# Ribio



## Scorpion5578

Hello I wanted to know how my name is writen in Japanese I can't find it anywhere my name is Livio I used Japanese name generator and they gave me Ribio.  I don't know if it's correct but it is how you pronounce it but I want to know how you write it. 

I hope someone can help me grtz Scorpion


----------



## Ocham

In one way of writing Japanese letters, it writes リビオ. In another りびお.
Japanese are not good at pronouncing v-sounds, they mix "v" with "b".
リビオ or りびお sounds just Ribio in Italy or Spanish. There is not much
 difference even in Japanese.
So your name has no trouble anyway.


----------



## Scorpion5578

Wow thx alot I realy apreciated it


----------



## Ocham

I forgot to say Japanese (language) has no "v" sound.
That's why they mix "v" with "b".
And Japanese (people) can't distinguish "r" from "l" sound
either. 
Your name has both troubles at the same time.
Your name is the one Japanese people find most 
difficult to write and pronounce.


----------



## kaori

Though "v" does not exist in Japanese, people who learnt English or some other language may be able to pronounce it.
And there is a way to write it in Japanese:
リヴィオ
（instead of ビ you can use ヴィ）
I personally prefer using ヴ for v sound.
There is no way to distinguish "l" from "r" unfortunately...


----------



## Aoyama

Kaori is right. Though it is true that there is no V in Japanese _per se_ and that Livio could be rendered as リビオ (RIBIO), it is a bit old fashioned.
リヴィオ (RIVIO or literally : RIU"IO, the U" becoming V, much like the Latin U becoming V  ) is a better choice and more up-to-date with current transcriptions of foreign words in Japanese.
Note that if there is no V in Japanese, there is also no L, R is used ("rolled" R, as in ...Italian).


----------



## Ocham

I hate to disagree with them. but I've got to tell you ...
We do have ヴァ、ヴィ、ヴェ, but they are not commonly used in our daily life,
simply because most Japanese can't pronounce them properly.
Even TV or Volleyball is written in "b" sound, especially in the latter,
we write バレーボール.
Only a small portion of Japanese are familier with ヴィ or ヴァ. This writing
system was invented artificially in Meiji Era (19th century) by Soseki
Nastume, a great novelist. He wanted to put "v" sound in his writing when 
he was describing about "violine".
So, don't expect ordinary Japanese people to call your name or write your name correctly.
What we have in common is only "o".


----------



## Scorpion5578

thank you all it helps alot


----------



## Aoyama

> Only a small portion of Japanese are familier with ヴィ or ヴァ. This writing
> system was invented artificially in Meiji Era (19th century) by Soseki
> NaTSume, a great novelist. He wanted to put "v" sound in his writing when
> he was describing about "violine".


I didn't know that this transcription dated back to NATSUME Soseki. If so, he must be thanked for this, as much as James Curtis Hebpurn ...
This being said, it is not at all artificial but very clever, because it follows the phonetical rule (found especially in Latin but in other languages too) that U=V.
Is it true that 





> Only a small portion of Japanese are famili*a*r with ヴィ or ヴァ.


 ? Debatable ...


----------



## kaori

It is more or less true.
I think people are used to see ヴ but many don't know how to pronounce it correctly because it is not taught in school and it does not exist in traditional Japanese.
But it does not mean you shouldn't use ヴ. 

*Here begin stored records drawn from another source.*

theorem takeIdent_changes {w₀ : Nat} {s₀ s : State} (h₀ : Kept w₀ s₀ s)  (b : Bough) (i : Ident)
    (hw₀ : within (parts [.free, .events, .ports, .modems, .association, .sessions, .powerLinks, .sessionDev, .safety, .loads, .display, .memory, .cells, .recorder]) w₀ = true := by decide) :
    Kept w₀ s₀ (takeIdent b i s).2 := by
  refine h₀.trans (v := parts [.free, .events, .ports, .modems, .association, .sessions, .powerLinks, .sessionDev, .safety, .loads, .display, .memory, .cells, .recorder]) ?_ hw₀
  clear h₀ hw₀
  unfold takeIdent
  try dsimp only
  repeat' first
    | with_reducible first | exact Kept.refl _ _ | assumption
    | with_reducible first | refine decideAfterChain_changes ?_ _ | refine goState_changes ?_ _ _
    | with_reducible first | refine onSes_changes ?_ _ _
    | with_reducible refine Kept.ite (fun _ => ?_) (fun _ => ?_)
    | simp only [↓kept_mk]; refine KeptMk.set rfl ?_ ?_
    | apply Upd.of <;> intro hp <;>
        first | exact absurd hp (by decide) | with_reducible rfl | dsimp only
    | (with_reducible refine Kept.ofPair (by assumption) ?_)
    | split
    | dsimp only [id]

theorem tryHeld_changes {w : Nat} {s₀ s : State} (h : Kept w s₀ s) (b : Bough) (n : Nat)
    (hw : within (parts [.free, .events, .ports, .modems, .association, .sessions, .powerLinks, .sessionDev, .safety, .loads, .display, .memory, .cells, .recorder]) w = true := by decide) : Kept w s₀ (tryHeld b n s) := by
  refine h.trans (v := parts [.free, .events, .ports, .modems, .association, .sessions, .powerLinks, .sessionDev, .safety, .loads, .display, .memory, .cells, .recorder]) ?_ hw
  clear h hw
  induction n generalizing s with
  | zero => exact .refl _ _
  | succ n ih =>
    unfold tryHeld
    split
    · exact .refl _ _
    · split
      · exact .refl _ _
      · rename_i i rest _
        split
        · exact .refl _ _
        · have hr := takeIdent_changes (w₀ := parts [.free, .events, .ports, .modems, .association, .sessions, .powerLinks, .sessionDev, .safety, .loads, .display, .memory, .cells, .recorder]) (onSes_changes (.refl _ s) b (fun e => { e with held := rest })) b i
          split
          · rename_i e
            rw [e] at hr
            exact hr
          · rename_i e
            rw [e] at hr
            exact (refuseIdent_changes hr _ _ _).trans ih (by decide)

theorem offerIdent_changes {w₀ : Nat} {s₀ s : State} (h₀ : Kept w₀ s₀ s)  (b : Bough) (i : Ident)
    (hw₀ : within (parts [.free, .events, .ports, .modems, .association, .sessions, .powerLinks, .sessionDev, .safety, .loads, .display, .memory, .cells, .recorder]) w₀ = true := by decide) :
    Kept w₀ s₀ (offerIdent b i s) := by
  refine h₀.trans (v := parts [.free, .events, .ports, .modems, .association, .sessions, .powerLinks, .sessionDev, .safety, .loads, .display, .memory, .cells, .recorder]) ?_ hw₀
  clear h₀ hw₀
  unfold offerIdent
  try dsimp only
  repeat' first
    | with_reducible first | exact Kept.refl _ _ | assumption
    | with_reducible first | refine discardIdents_changes ?_ _ _ | refine tryHeld_changes ?_ _ _
    | with_reducible first | refine onSes_changes ?_ _ _
    | with_reducible refine Kept.ite (fun _ => ?_) (fun _ => ?_)
    | simp only [↓kept_mk]; refine KeptMk.set rfl ?_ ?_
    | apply Upd.of <;> intro hp <;>
        first | exact absurd hp (by decide) | with_reducible rfl | dsimp only
    | split
    | dsimp only [id]

theorem refuseAndNext_changes {w₀ : Nat} {s₀ s : State} (h₀ : Kept w₀ s₀ s)  (b : Bough) (reason : Nat) (tags : List Nat)
    (hw₀ : within (parts [.free, .events, .ports, .modems, .association, .sessions, .powerLinks, .sessionDev, .safety, .loads, .display, .memory, .cells, .recorder]) w₀ = true := by decide) :
    Kept w₀ s₀ (refuseAndNext b reason tags s) := by
  refine h₀.trans (v := parts [.free, .events, .ports, .modems, .association, .sessions, .powerLinks, .sessionDev, .safety, .loads, .display, .memory, .cells, .recorder]) ?_ hw₀
  clear h₀ hw₀
  unfold refuseAndNext
  try dsimp only
  repeat' first
    | with_reducible first | exact Kept.refl _ _ | assumption
    | with_reducible first | refine refuseIdent_changes ?_ _ _ _ | refine tryHeld_changes ?_ _ _
    | with_reducible refine Kept.ite (fun _ => ?_) (fun _ => ?_)
    | split
    | dsimp only [id]

theorem decideSilence_changes {w₀ : Nat} {s₀ s : State} (h₀ : Kept w₀ s₀ s)  (b : Bough)
    (hw₀ : within (parts [.free, .events, .ports, .modems, .association, .sessions, .powerLinks, .sessionDev, .safety, .loads, .display, .memory, .cells, .recorder]) w₀ = true := by decide) :
    Kept w₀ s₀ (decideSilence b s) := by
  refine h₀.trans (v := parts [.free, .events, .ports, .modems, .association, .sessions, .powerLinks, .sessionDev, .safety, .loads, .display, .memory, .cells, .recorder]) ?_ hw₀
  clear h₀ hw₀
  unfold decideSilence
  try dsimp only
  repeat' first
    | with_reducible first | exact Kept.refl _ _ | assumption
    | with_reducible first | refine decideLocal_changes ?_ _ | refine refuseAndNext_changes ?_ _ _ _
    | with_reducible first | refine onSes_changes ?_ _ _
    | with_reducible refine Kept.ite (fun _ => ?_) (fun _ => ?_)
    | simp only [↓kept_mk]; refine KeptMk.set rfl ?_ ?_
    | apply Upd.of <;> intro hp <;>
        first | exact absurd hp (by decide) | with_reducible rfl | dsimp only
    | (with_reducible refine Kept.ofPair (by assumption) ?_)
    | split
    | dsimp only [id]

How about チ and ジ still used for "ti" and "di" instead of ティ and ディ which do not exist in Japanese but people nowadays are able to pronounce them? 
I think it is important that Katakana words give you a chance to guess how to pronounce or spell them in the original language. Can you geuss チボリ is Tivoli (an ancient city near Rome)? Isn't ティヴォリ better instead?

Anyway how to convert foreign words into Katakana must differ from languages. And we may leave already established and well-known katakana words as they are.There will be a lot of different opinions on this discussion. 
Maybe we have to create a new thread for that?


----------



## Aoyama

> How about チ and ジ still used for "ti" and "di" instead of ティ and ディ which do not exist in Japanese but people nowadays are able to pronounce them?


That is the remark I was going to add (but can't write kanas on this PC ...).



> I think it is important that Katakana words give you a chance to guess how to pronounce or spell them in the original language. Can you g*ue*ss チボリ is Tivoli (an ancient city near Rome)? Isn't ティヴォリ better instead?


Absolutely.
Both remarks are very true. They would drive us into the concept of gairaigo and the particular Japanese tropism of "japanazing" foreign words ...
But for that, we need another thread.


----------